In this project, students will demonstrate their understanding of the inference on numerical data with the t-distribution. If not specifically mentioned, students will assume a significance level of 0.05.
Store the ncbirths dataset in your environment in the following R chunk. Do some exploratory analysis using the str() function, viewing the dataframe, and reading its documentation to familiarize yourself with all the variables. None of this will be graded, just something for you to do on your own.
# Load Openintro Library
library(openintro)
# Store ncbirths in environment
ncbirths <- ncbirths
str(ncbirths)
## 'data.frame': 1000 obs. of 13 variables:
## $ fage : int NA NA 19 21 NA NA 18 17 NA 20 ...

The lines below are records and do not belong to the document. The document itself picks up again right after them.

/-- Transitions a host may request (R302). -/
def mayRequest (old new : Nat) : Bool :=
  if old = 0 then decide (new = 1 ∨ new = 3)
  else if old = 1 then decide (new = 0 ∨ new = 3 ∨ new = 2)
  else if old = 2 then decide (new = 0 ∨ new = 1 ∨ new = 4)
  else decide (new = 0 ∨ new = 1 ∨ new = 2)

/-- The request is allowed: OPEN and START only of a slot that exists (R302). -/
def State.modeAllowed (s : State) (n new : Nat) : Bool :=
  mayRequest (s.gmode n) new && (s.on (GOV_SLOT_CFG_PRESENT n) || !(new = 1 || new = 3))

/-- A write to GOV_SLOT_MODE is no reserved encoding. -/
def State.modeWriteOk (s : State) (n : Nat) (w : Word) : Bool :=
  decide (bits w 31 16 = 0x60DE) && s.modeAllowed n (bits w 3 0)

/-- A request waits for the next latch; it replaces one that waits (R303). -/
def State.modeRequest (s : State) (n m : Nat) (bySwap : Bool := false) : State :=
  (s.setSlot n { s.slot n with request := some m, bySwap := bySwap }).putB (GOV_SLOT_STATUS_PENDING n) true

def State.noRequest (s : State) (n : Nat) : State :=
  (s.setSlot n { s.slot n with request := none, bySwap := false }).putB (GOV_SLOT_STATUS_PENDING n) false

/-! ### Targets (R301, R305, R312, R314) -/

def State.actTarget (s : State) (n a : Nat) : Nat := s.get (GOV_ACT_CFG_TARGET n a)
def State.actIndex (s : State) (n a : Nat) : Nat := s.get (GOV_ACT_CFG_INDEX n a)

/-- An engineering value as a normalised output of actuator `a`; none where OUT_SCALE gives no
number. -/
def normOut (w : Win) (a : Nat) (eng : F32) : Option QVal :=
  qOfF (fdiv (fsub eng (w.word (winOut a + 4))) (w.word (winOut a)))

/-- The value of a slot reference in force (R305). (DEDUCED, log entry 108.) -/
def State.refInForce (s : State) (n l : Nat) : F32 :=
  tget (fun _ => s.reg (GOV_REF n l)) (s.slot n).ref l

/-- The present value of a target, normalised (R305); a free value where there is no target or no
number. -/
def State.present (s : State) (n a fr : Nat) : QVal :=
  let w := s.gwin n
  let i := s.actIndex n a
  let free : QVal := ((s.freeAt 32 fr).toInt, 0)
  let eng (v : F32) : QVal := (normOut w a v).getD free
  if s.actTarget n a = 1 then
    eng (fdiv (fsub (fofNat (s.get (AIO_AO_CODE_CODE i))) (s.reg (AIO_AO_OFFSET i)))
      (s.reg (AIO_AO_SCALE i)))
  else if s.actTarget n a = 2 then eng (s.fanDutyValue i)
  else if s.actTarget n a = 3 then
    (match s.est.netSent.find? (fun p => p.1 = i) with
      | some p => eng p.2
      | none => (w.q (winMin a), 0))
  else if s.actTarget n a = 4 then eng (s.refInForce (i / 16) (i % 4))
  else free

/-- Hand an output to its target (R312). -/
def State.handOver (s : State) (n a : Nat) (v : F32) : State :=
  let i := s.actIndex n a
  let t := s.setSlot n { s.slot n with out := (a, v) :: terase (s.slot n).out a }
  if s.actTarget n a = 1 then t.aoSlot i n v
  else if s.actTarget n a = 2 then
    t.setFan i { t.fan i with slot := some (if fIsNaN v then t.get (FAN_STATUS_DUTY i) else dutyCode v) }
  else if s.actTarget n a = 3 then
    { t with est := { t.est with netout := (i, v) :: terase t.est.netout i } }
  else t

/-- In OFF a target takes its own idle source (R301). -/
def State.idleTarget (s : State) (n a : Nat) : State :=
  let i := s.actIndex n a
  let x := s.slot n
  let t := (s.setSlot n { x with
      out := terase x.out a, away := terase x.away a }).put ⟨GOV_ACT_STATUS n, 8 * a + 7, 8 * a + 7⟩ 0
  if s.actTarget n a = 1 then t.aoIdle i
  else if s.actTarget n a = 2 then t.setFan i { t.fan i with slot := none }
  else if s.actTarget n a = 3 then
    { t with est := { t.est with netout := (i, fNaN) :: terase t.est.netout i } }
  else t

/-- Why an actuator does not follow: 0 it follows, 1 network DOWN, 2 fan forced (R314).
(DEDUCED, log entry 106.) -/
def State.notFollowing (s : State) (n a : Nat) : Nat :=
  let i := s.actIndex n a
  if s.actTarget n a = 3 then (if s.on (NET_CLIENT_STATUS_UP (s.get (NET_NETOUT_SERVER i))) then 0 else 1)
  else if s.actTarget n a = 2 then
    (if 2 ≤ s.get (FAN_STATUS_FORCE i) ∧ s.get (FAN_STATUS_FORCE i) ≤ 6 then 2 else 0)
  else 0

/-- Step 1 for an actuator: the records 0x5002 and 0x5003, and the value held for a server that is
DOWN (R314). (DEDUCED, log entry 113.) -/
def State.followStep (s : State) (n a : Nat) : State :=
  let x := s.slot n
  let why := s.notFollowing n a
  let gone := x.away.find? (fun p => p.1 = a)
  let ov : Fld := ⟨GOV_ACT_STATUS n, 8 * a + 7, 8 * a + 7⟩
  if why = 0 then
    let y := if s.actTarget n a = 3 then
        { x with everUp := tset (fun _ => false) x.everUp a true } else x
    match gone with
    | some p => ((s.setSlot n { y with away := terase y.away a }).putB ov false).gev 0x5003 n a
        ((s.tim.mono - p.2) / 1000)
    | none => s.setSlot n y
  else if gone.isSome then s
  else
    let h := if tget (fun _ => false) x.everUp a then iget x.uPrev a else iget x.uStart a
    ((s.setSlot n { x with
        away := x.away ++ [(a, s.tim.mono)],
        netHold := tset (fun _ => (0 : Int)) x.netHold a h }).putB ov true).gev 0x5002 n a why

/-- The actual value of an actuator that does not follow (R314). -/
def State.actualValue (s : State) (n a fr : Nat) : QVal :=
  if s.actTarget n a = 3 then (iget (s.slot n).netHold a, 0)
  else (normOut (s.gwin n) a (s.fanDutyValue (s.actIndex n a))).getD ((s.freeAt 32 fr).toInt, 0)

/-! ### Mode changes (R303 to R305, R324) -/

def State.supOf (s : State) (n j : Nat) : Supervision := tget (fun _ => {}) (s.slot n).sup j
def State.setSup (s : State) (n j : Nat) (x : Supervision) : State :=
  s.setSlot n { s.slot n with sup := tset (fun _ => {}) (s.slot n).sup j x }

/-- Bits of an eight-bit mask. -/
def mask8 (p : Nat → Bool) : Nat := ((List.range 8).map (fun j => if p j then 2 ^ j else 0)).sum

/-- The fall-back in force: the most severe (R333). -/
def State.supAction (s : State) (n : Nat) : Nat :=
  ((List.range 8).map (fun j => (s.supOf n j).level)).foldl max 0

/-- Show the supervision of a slot in its registers (R341). -/
def State.supShow (s : State) (n : Nat) : State :=
  let f (j : Nat) : Nat :=
    let c := (s.supOf n j).cur.cause
    (c % 2 * 4 + c / 2 % 2 * 2 + c / 4 % 2) * 16 ^ j
  ((((s.put (GOV_SUP_STATUS_SUSPECT n) (mask8 (fun j => (s.supOf n j).cur.cause ≠ 0))).put
    (GOV_SUP_STATUS_ON_BACKUP n) (mask8 (fun j => (s.supOf n j).onBackup))).put
    (GOV_SUP_STATUS_ACTION n) (s.supAction n)).putB
    (GOV_SUP_STATUS_CASCADE n) (!(s.slot n).casc.isEmpty)).setReg (GOV_SUP_CAUSE n)
    (BitVec.ofNat 32 ((List.range 8).map f).sum)

/-- Infusion stops (R324, R336). (DESIGN CHOICE, log entry 110.) -/
def State.infStop (s : State) (n : Nat) : State :=
  ((s.putB (GOV_SUP_STATUS_INFUSING n) false).putB (CUP_INF_STATUS_ACTIVE n) false).gev 0x500D n
    (s.get (CUP_INF_CFG_KIND n)) (s.slot n).inf.k

/-- Put both the stored and the used MANUAL word (R305). (DEDUCED, log entry 106.) -/
def State.setManual (s : State) (n a : Nat) (q : Int) : State :=
  let w : Word := BitVec.ofInt 32 q
  (s.setReg (0x100000 + 0x1000 * n + winManual a) w).setSlot n { s.slot n with
    win := tset (fun _ => (0 : Word)) (s.slot n).win (winManual a) w }

/-- Saturations of the slot's arithmetic: ARITH_SAT, and the count of the minute (R316). -/
def State.saturated (s : State) (n k : Nat) : State :=
  if k = 0 then s
  else (s.setSlot n { s.slot n with mSat := (s.slot n).mSat + k }).putB (GOV_SLOT_STATUS_ARITH_SAT n) true

/-- u_prev starts from the targets' present values (R305). (DEDUCED, log entry 106.) -/
def State.fromPresent (s : State) (n : Nat) : State :=
  let t := qtab (s.dims n).nu (fun a => s.present n a a)
  (({ s with freeIdx := s.freeIdx + 4 }).setSlot n { s.slot n with
    uPrev := t.1, uStart := t.1, everUp := [] }).saturated n t.2

/-- The fans that the slot's actuators name are the slot's while it is not OFF (R312, R376): until its first
output they keep their duty. -/
def State.takeFans (s : State) (n : Nat) : State :=
  s.each (List.range (s.dims n).nu) (fun t a =>
    let i := t.actIndex n a
    if t.actTarget n a = 2 ∧ (t.fan i).slot = none then
      t.setFan i { t.fan i with slot := some (t.get (FAN_STATUS_DUTY i)) }
    else t)

/-- MANUAL takes the u that the last sample applied, so the output holds; before any sample the spec gives it
no value (R305). (DEDUCED, log entry 106.) -/
def State.holdManual (s : State) (n : Nat) : State :=
  (s.each (List.range (s.dims n).nu) (fun t a =>
    t.setManual n a (if (t.slot n).ran then iget (t.slot n).u a else (s.freeAt 32 a).toInt))).tookN 4

/-- A capture with TRIGGER 1 starts when a selected slot enters TEST (R324, R341). -/
def State.cupAtTest (s : State) (n : Nat) : State :=
  if s.get CUP_STATUS_STATE = 1 ∧ s.get CUP_CFG_TRIGGER = 1 ∧ (s.get CUP_CFG_SLOTS).testBit n then
    s.put CUP_STATUS_STATE 2
  else s

/-- Enter a mode, with the record 0x5001 and what R305 and R324 lay down; the bumpless transfer is
the sample's. (DEDUCED, log entry 106.) -/
def State.enterMode (s : State) (n new cause : Nat) : State :=
  let old := s.gmode n
  let r := s.gev 0x5001 n (old * 256 + new) cause
  let q := (if old = gTest then r.infStop n else r).put (GOV_SLOT_STATUS_MODE n) new
  let a := q.setSlot n { q.slot n with added := false }
  -- a run of passing samples does not outlast OFF (DEDUCED from R304 and R305)
  let b := if old = gOff then (a.put (GOV_SLOT_STATUS_EXIT_RUN n) 0).takeFans n else a
  if new = gOff then
    let c := (b.setSlot n { b.slot n with sup := [], testOver := false, swapStep := 0, missed := 0 }).noRequest n
    ((c.each (List.range 4) (fun t k => t.idleTarget n k)).put (GOV_SUP_STATUS_FELL_BACK n) 0).supShow n
  else if new = gOpen then b.holdManual n
  else if new = gStart then
    if old = gOff then (b.fromPresent n).setSlot n { (b.fromPresent n).slot n with xp := [] } else b
  else if new = gClosed then
    let x := b.slot n
    (b.setSlot n { x with
      testOver := false,
      sup := x.sup.map (fun p => (p.1, { p.2 with level := if p.2.onBackup then 1 else 0 })) }).supShow n
  else if new = gTest then
    let c := (b.setSlot n { b.slot n with infRestart := true, testOver := false, inf := {} }).gev 0x500D n
      (b.get (CUP_INF_CFG_KIND n)) 0
    c.cupAtTest n
  else b

/-- Mode `m` is one in which a fall-back can be due (R333). (DEDUCED, log entry 113.) -/
def fallbackMode (m : Nat) : Bool := decide (2 ≤ m) && decide (m ≤ 5)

## $ mage : int 13 14 15 15 15 15 15 15 16 16 ...
## $ mature : Factor w/ 2 levels "mature mom","younger mom": 2 2 2 2 2 2 2 2 2 2 ...
## $ weeks : int 39 42 37 41 39 38 37 35 38 37 ...
## $ premie : Factor w/ 2 levels "full term","premie": 1 1 1 1 1 1 1 2 1 1 ...
## $ visits : int 10 15 11 6 9 19 12 5 9 13 ...
## $ marital : Factor w/ 2 levels "married","not married": 1 1 1 1 1 1 1 1 1 1 ...
## $ gained : int 38 20 38 34 27 22 76 15 NA 52 ...
## $ weight : num 7.63 7.88 6.63 8 6.38 5.38 8.44 4.69 8.81 6.94 ...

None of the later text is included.